The final whistle was a moment of bliss.

“It was unreal. I ran into Dan Morrissey, who nearly knocked me over, the size of him. It’s an unbelievable feeling. You couldn’t buy it. A dream come true. Anyone who has played sport has walked around their back garden marching behind the band since they were four or five years of age pretending they were in Croke Park. For it to come true is a nice feeling.”

The 25-year-old never sensed Galway were going to repeat what they did to Clare in the semi-final and finish out on a high to claim the victory. 

“Not really. All I thought of was to win the next ball. You saw against Kilkenny when Tom Morrissey caught a puckout when they got a goal… it was just going to happen. One of the boys was going to win a free or something, it was happening all year and it worked again today.”

In his speech, Hannon was quick to acknowledge those players who had stepped away recently and the teams of the past.
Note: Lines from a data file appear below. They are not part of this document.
/-- R23, the column "reads": the registers an instruction reads. -/
def ReadsReg (i : Instr) (r : Reg) : Prop :=
  match i with
  | .seVxKk x _ | .sneVxKk x _ | .addVxKk x _ | .shr x _ | .shl x _ => r = x
  | .seVxVy x y | .sneVxVy x y | .or x y | .and x y | .xor x y | .addVxVy x y | .sub x y | .subn x y => r = x ∨ r = y
  | .ldVxVy _ y => r = y
  | .jpV0Nnn _ => r = 0
  | .drw x y _ => r = x ∨ r = y
  | .skp x | .sknp x | .ldDtVx x | .ldStVx x | .addIVx x | .ldFVx x | .ldBVx x => r = x
  | .ldMemVx x => r ≤ x
  | _ => False

/-- R280: when an instruction that executes raises a condition, and what the condition records. -/
def ExecutionRaises (i : Instr) (s : State) : FatalCondition → Prop
  | .unsupportedOpcode _ _ => False
  | .stackOverflow pc => pc = s.pc ∧ s.sp.toNat = 16 ∧ ∃ nnn, i = .call nnn
  | .stackUnderflow pc => pc = s.pc ∧ s.sp.toNat = 0 ∧ ∃ ignored, i = .ret ignored
  | .memoryOutOfBounds addr pc => pc = s.pc ∧ addr = s.I ∧
      ((∃ x y n, i = .drw x y n ∧ 1 ≤ n.val ∧ 4095 < s.I.toNat + n.val - 1) ∨
       (∃ x, i = .ldBVx x ∧ 4095 < s.I.toNat + 2) ∨
       (∃ x : Reg, (i = .ldMemVx x ∨ i = .ldVxMem x) ∧ 4095 < s.I.toNat + x.val))
  | .keyIndexOutOfRange value pc => pc = s.pc ∧ ∃ x, (i = .skp x ∨ i = .sknp x) ∧ value = s.reg x ∧ 15 < value.toNat

/-- R280, R289: when a cycle of a running machine raises a condition. -/
def CycleRaises (s : State) (c : FatalCondition) : Prop :=
  (4094 < s.pc.toNat ∧ c = .memoryOutOfBounds s.pc s.pc) ∨
  (s.pc.toNat ≤ 4094 ∧ (∃ e, decode s.cfg.family0Strict s.wordAtPc = .error e) ∧ c = .unsupportedOpcode s.wordAtPc s.pc) ∨
  (s.pc.toNat ≤ 4094 ∧ ∃ i, decode s.cfg.family0Strict s.wordAtPc = .ok i ∧ ExecutionRaises i s c)

/-- R243: a 1 bit of the sprite of `n` rows at `I`, drawn at (`V[x]`, `V[y]`), lands on column `c` and row `r`. -/
def SpriteOn (s : State) (x y : Reg) (n : Nat) (c r : Nat) : Prop :=
  ∃ i < n, ∃ j < 8, (s.byteAt (s.I.toNat + i)).getLsbD (7 - j) = true ∧
    ((s.reg x).toNat + j) % s.cfg.displayW = c ∧ ((s.reg y).toNat + i) % s.cfg.displayH = r

/-- The draw's range lies in memory: no row, or the last row at 4095 or below (R243). -/
def DrawInRange (s : State) (n : Nat) : Prop := n = 0 ∨ s.I.toNat + n ≤ 4096

/-- An input that ticks and touches no key. -/
def tickInput (rnd : Byte) : CycleInput := { keys := none, delta := tick, rnd := rnd }

end Sys2Proof.Machine

open Sys2Proof Sys2Proof.Machine

/-! ## Encoding -/

/-- Every well-formed instruction, with every operand at every value, is decoded from its own word. Rests on the
patterns of 30_encoding.md section 2 (log entry 10). -/
def Obligations.DecodeOfEncodeIsTheInstruction : Prop :=
  ∀ (strict : Bool) (i : Instr), i.wellFormed strict = true → decode strict (encode i) = .ok i

/-- No bit of a word is dropped: a decoded word is the encoding of the instruction, which is well formed. -/
def Obligations.EncodeOfDecodeIsTheWord : Prop :=
  ∀ (strict : Bool) (op : Word) (i : Instr), decode strict op = .ok i → encode i = op ∧ i.wellFormed strict = true

/-- The opcode map's mask and match rows and the decoding algorithm say the same (30_encoding.md section 2,
40_decoder.md section 1): no two rows match one word, a decoded word is matched by the row of its kind's tag, and a word
that a row matches is decoded. -/
def Obligations.DecoderAgreesWithTheOpcodeMap : Prop :=
  ∀ (strict : Bool) (op : Word),
    (∀ r ∈ opcodeRows strict, ∀ q ∈ opcodeRows strict, r.selects op = true → q.selects op = true → r = q) ∧
    (∀ i, decode strict op = .ok i → ∃ r ∈ opcodeRows strict, r.selects op = true ∧ r.tag = i.tag) ∧
    ((∃ r ∈ opcodeRows strict, r.selects op = true) → ∃ i, decode strict op = .ok i)

/-- The unsupported words are exactly those of the table in 30_encoding.md section 3, and the error carries the word. -/
def Obligations.UnsupportedWordsAreExactlyTheTable : Prop :=
  ∀ (strict : Bool) (op : Word),
    decode strict op = .error (.unsupported op) ↔
      (slice op 15 12 = 0x0 ∧ (slice op 7 0 ∉ [0xE0, 0xEE] ∨ (strict = true ∧ slice op 11 8 ≠ 0))) ∨
      (slice op 15 12 = 0x5 ∧ slice op 3 0 ≠ 0) ∨
      (slice op 15 12 = 0x8 ∧ slice op 3 0 ∈ [0x8, 0x9, 0xA, 0xB, 0xC, 0xD, 0xF]) ∨
      (slice op 15 12 = 0x9 ∧ slice op 3 0 ≠ 0) ∨
      (slice op 15 12 = 0xE ∧ slice op 7 0 ∉ [0x9E, 0xA1]) ∨
      (slice op 15 12 = 0xF ∧ slice op 7 0 ∉ [0x07, 0x0A, 0x15, 0x18, 0x1E, 0x29, 0x33, 0x55, 0x65])

/-- Words written out from 40_decoder.md section 3 and 95_test_vectors.md section 2, one or more of each of the six
formats of 30_encoding.md section 1, and the text of one of them. A sanity statement (log entries 10 and 22). -/
def Obligations.WrittenOutWordsDecode : Prop :=
  decode false 0x00E0 = .ok (.cls 0) ∧ decode false 0x0AEE = .ok (.ret 0xA) ∧ decode true 0x03E0 = .error (.unsupported 0x03E0) ∧
  decode false 0x1200 = .ok (.jp 0x200) ∧ decode false 0x332A = .ok (.seVxKk 3 0x2A) ∧
  decode false 0x8AB6 = .ok (.shr 0xA 0xB) ∧ decode false 0xA230 = .ok (.ldINnn 0x230) ∧
  decode false 0xC7F0 = .ok (.rnd 7 0xF0) ∧ decode false 0xD125 = .ok (.drw 1 2 5) ∧ decode false 0xE29E = .ok (.skp 2) ∧
  decode false 0xF033 = .ok (.ldBVx 0) ∧ decode false 0x0000 = .error (.unsupported 0x0000) ∧
  disassemble (.seVxKk 3 0x2A) = "se V3, 0x2A"

/-! ## The cycle -/

/-- A step of a running machine whose word at `pc` decodes to `i` is `exec i` at the state in which the host's
`UpdateKeyboard` has arrived, followed, when the instruction completed, by the timer step with the cycle's `delta`; the
cycle's input is then used up (the fields `inputs` and `cycle` are the model's own, log entry 5). -/
def Obligations.StepRunsTheDecodedInstruction : Prop :=
  ∀ (s : State) (i : Instr), s.running → s.pc.toNat ≤ 4094 → i.wellFormed s.cfg.family0Strict = true →
    decode s.cfg.family0Strict s.wordAtPc = .ok i →
    step s = match exec i { s with keys := s.cycleInput.keys.getD s.keys } with
      | .next u =>
        if u.fault = none then
          .next { u.timerStep s.cycleInput.delta with inputs := s.inputs.tail, cycle := s.cycle + 1 }
        else .next { u with inputs := s.inputs.tail, cycle := s.cycle + 1 }
      | .fault r => .fault r
      | .refused r => .refused r

/-- A cycle of a running machine either completes fetch, decode, execute and the timer step, or raises a condition and
changes nothing but `fault` (and what the host and the model's own input fields change before and after it). That a
condition is recorded in `fault` is decision D13 (log entry 18). -/
def Obligations.CycleCompletesOrChangesOnlyFault : Prop :=
  ∀ s t : State, s.running → step s = .next t →
    (∃ i u, s.pc.toNat ≤ 4094 ∧ decode s.cfg.family0Strict s.wordAtPc = .ok i ∧ exec i s.arrive = .next u ∧
      u.fault = none ∧ t = (u.timerStep s.cycleInput.delta).endCycle) ∨
    (∃ c, t = { s with fault := some c, keys := t.keys, inputs := t.inputs, cycle := t.cycle } ∧
      t.keys = s.cycleInput.keys.getD s.keys)

/-- When a cycle raises a condition, which, and what it records. The information recorded and
`KeyIndexOutOfRange` are the spec's decisions D11 and D14 (log entries 16 and 18). -/
def Obligations.ConditionsAreRaisedExactlyWhenTheTableSays : Prop :=
  ∀ (s t : State) (c : FatalCondition), s.running → step s = .next t → (t.fault = some c ↔ CycleRaises s c)

/-- A fetch with `pc` above 4094 is fatal and records `pc` twice; a word that decodes to nothing is fatal and records the
word and `pc`; the rest of the state is as it was (decisions D13, D14; log entry 18). -/
def Obligations.FetchAndDecodeFaults : Prop :=
  ∀ s : State, s.running →
    (4094 < s.pc.toNat → step s = .next { s with
      fault := some (.memoryOutOfBounds s.pc s.pc), keys := s.cycleInput.keys.getD s.keys,
      inputs := s.inputs.tail, cycle := s.cycle + 1 }) ∧
    (∀ e, s.pc.toNat ≤ 4094 → decode s.cfg.family0Strict s.wordAtPc = .error e → step s = .next { s with
      fault := some (.unsupportedOpcode s.wordAtPc s.pc), keys := s.cycleInput.keys.getD s.keys,
      inputs := s.inputs.tail, cycle := s.cycle + 1 })

/-- A halted machine stays as it is for any number of cycles; only the host's latch and the model's own input fields move
(decision D13; log entry 18). -/
def Obligations.HaltedMachineNeverChanges : Prop :=
  ∀ (s : State) (c : FatalCondition) (n : Nat), s.fault = some c →
    ∃ t, core.run n s = .next t ∧ t = { s with keys := t.keys, inputs := t.inputs, cycle := t.cycle }

/-- The timer step of a completed cycle, in exact seconds: at most one tick, the remainder kept, both timers floored at 0;
whether it ticks depends on `acc` and `delta` alone, not on the instruction (decision D15; log entry 11). -/
def Obligations.TimerStepIsExact : Prop :=
  ∀ s t : State, s.running → step s = .next t → t.fault = none →
    ∃ i u, decode s.cfg.family0Strict s.wordAtPc = .ok i ∧ exec i s.arrive = .next u ∧
      (1 / 60 ≤ s.acc.toRat + s.cycleInput.delta.toRat →
        t.acc.toRat = s.acc.toRat + s.cycleInput.delta.toRat - 1 / 60 ∧
        t.dt.toNat = u.dt.toNat - 1 ∧ t.st.toNat = u.st.toNat - 1) ∧
      (s.acc.toRat + s.cycleInput.delta.toRat < 1 / 60 →
        t.acc.toRat = s.acc.toRat + s.cycleInput.delta.toRat ∧ t.dt = u.dt ∧ t.st = u.st)

/-- A parked machine stays parked, and only `acc`, `dt`, `st`, the latch and the model's own input fields move
(decision D22; log entry 20). -/
def Obligations.ParkedMachineStaysParked : Prop :=
  ∀ (s : State) (n : Nat), s.parked = true →
    ∃ t, core.run n s = .next t ∧ t.parked = true ∧
      t = { s with acc := t.acc, dt := t.dt, st := t.st, keys := t.keys, inputs := t.inputs, cycle := t.cycle }

/-- With `acc = 0` and `delta = 1/60` in every cycle, each of `n` cycles of a parked machine decrements both timers once,
down to 0 and no further (41_cycle.md R160; decision D15, log entry 11). -/
def Obligations.ParkedMachineCountsTimersDown : Prop :=
  ∀ (s : State) (n : Nat) (rnd : Byte), s.parked = true → s.acc = Seconds.zero →
    s.inputs = List.replicate n (tickInput rnd) →
    ∃ t, core.run n s = .next t ∧ t.acc = Seconds.zero ∧ t.pc = s.pc ∧
      t.dt.toNat = s.dt.toNat - n ∧ t.st.toNat = s.st.toNat - n

/-! ## The invariant -/

/-- Every step keeps the invariant: memory and framebuffer stay canonical, `sp` at most 16, stack entries at most 4096,
`pc` at most 4350, the parameters legal. -/
def Obligations.StepKeepsTheInvariant : Prop :=
  ∀ s t : State, s.Inv → step s = .next t → t.Inv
The likes of his own clubman Wayne McNamara and Kilmallock pair Gavin O’Mahony and Paudie O’Brien and Garryspillane’s James Ryan would come to mind.

“Those guys are unbelievable ambassadors for Limerick. They have taught me so much in terms of how to conduct yourself on the field, off the field. Particularly off the field because there’s a lot of media etc. It’s hard for them today if they stepped away last year or the last couple of years but those guys will be over the moon as well.

“There are a lot of Limerick teams who have been there or thereabouts. They’ve obviously put in a massive effort throughout the years and they did inspire us when we were growing up. We all looked up to the Conor Fitzgeralds and Mark Foleys of this world. They paved the path for us and we wanted to follow it.

As regards the pre-final hype, Hannon said he didn’t feel much of it as much as his father had been giddy around him when they met on Friday. 

“Limerick supporters are unbelievable and they have been year in, year out. The last few years haven’t gone to plan for us, they still come out in their droves. It is hard when you are not winning. It is hard being a supporter and I’ve been a supporter myself going to matches when it is not working for the team, but they keep coming out. I’m delighted for them as well.”

Asked about turning points during the year, Hannon remarked: “I suppose the Galway game above in Salthill in the league, the first round against Tipperary set us up in the Munster round robin. You know yourselves how tough it is to get out of Munster so it put us in a good position. I suppose the Cork game and you could probably look at all the games.”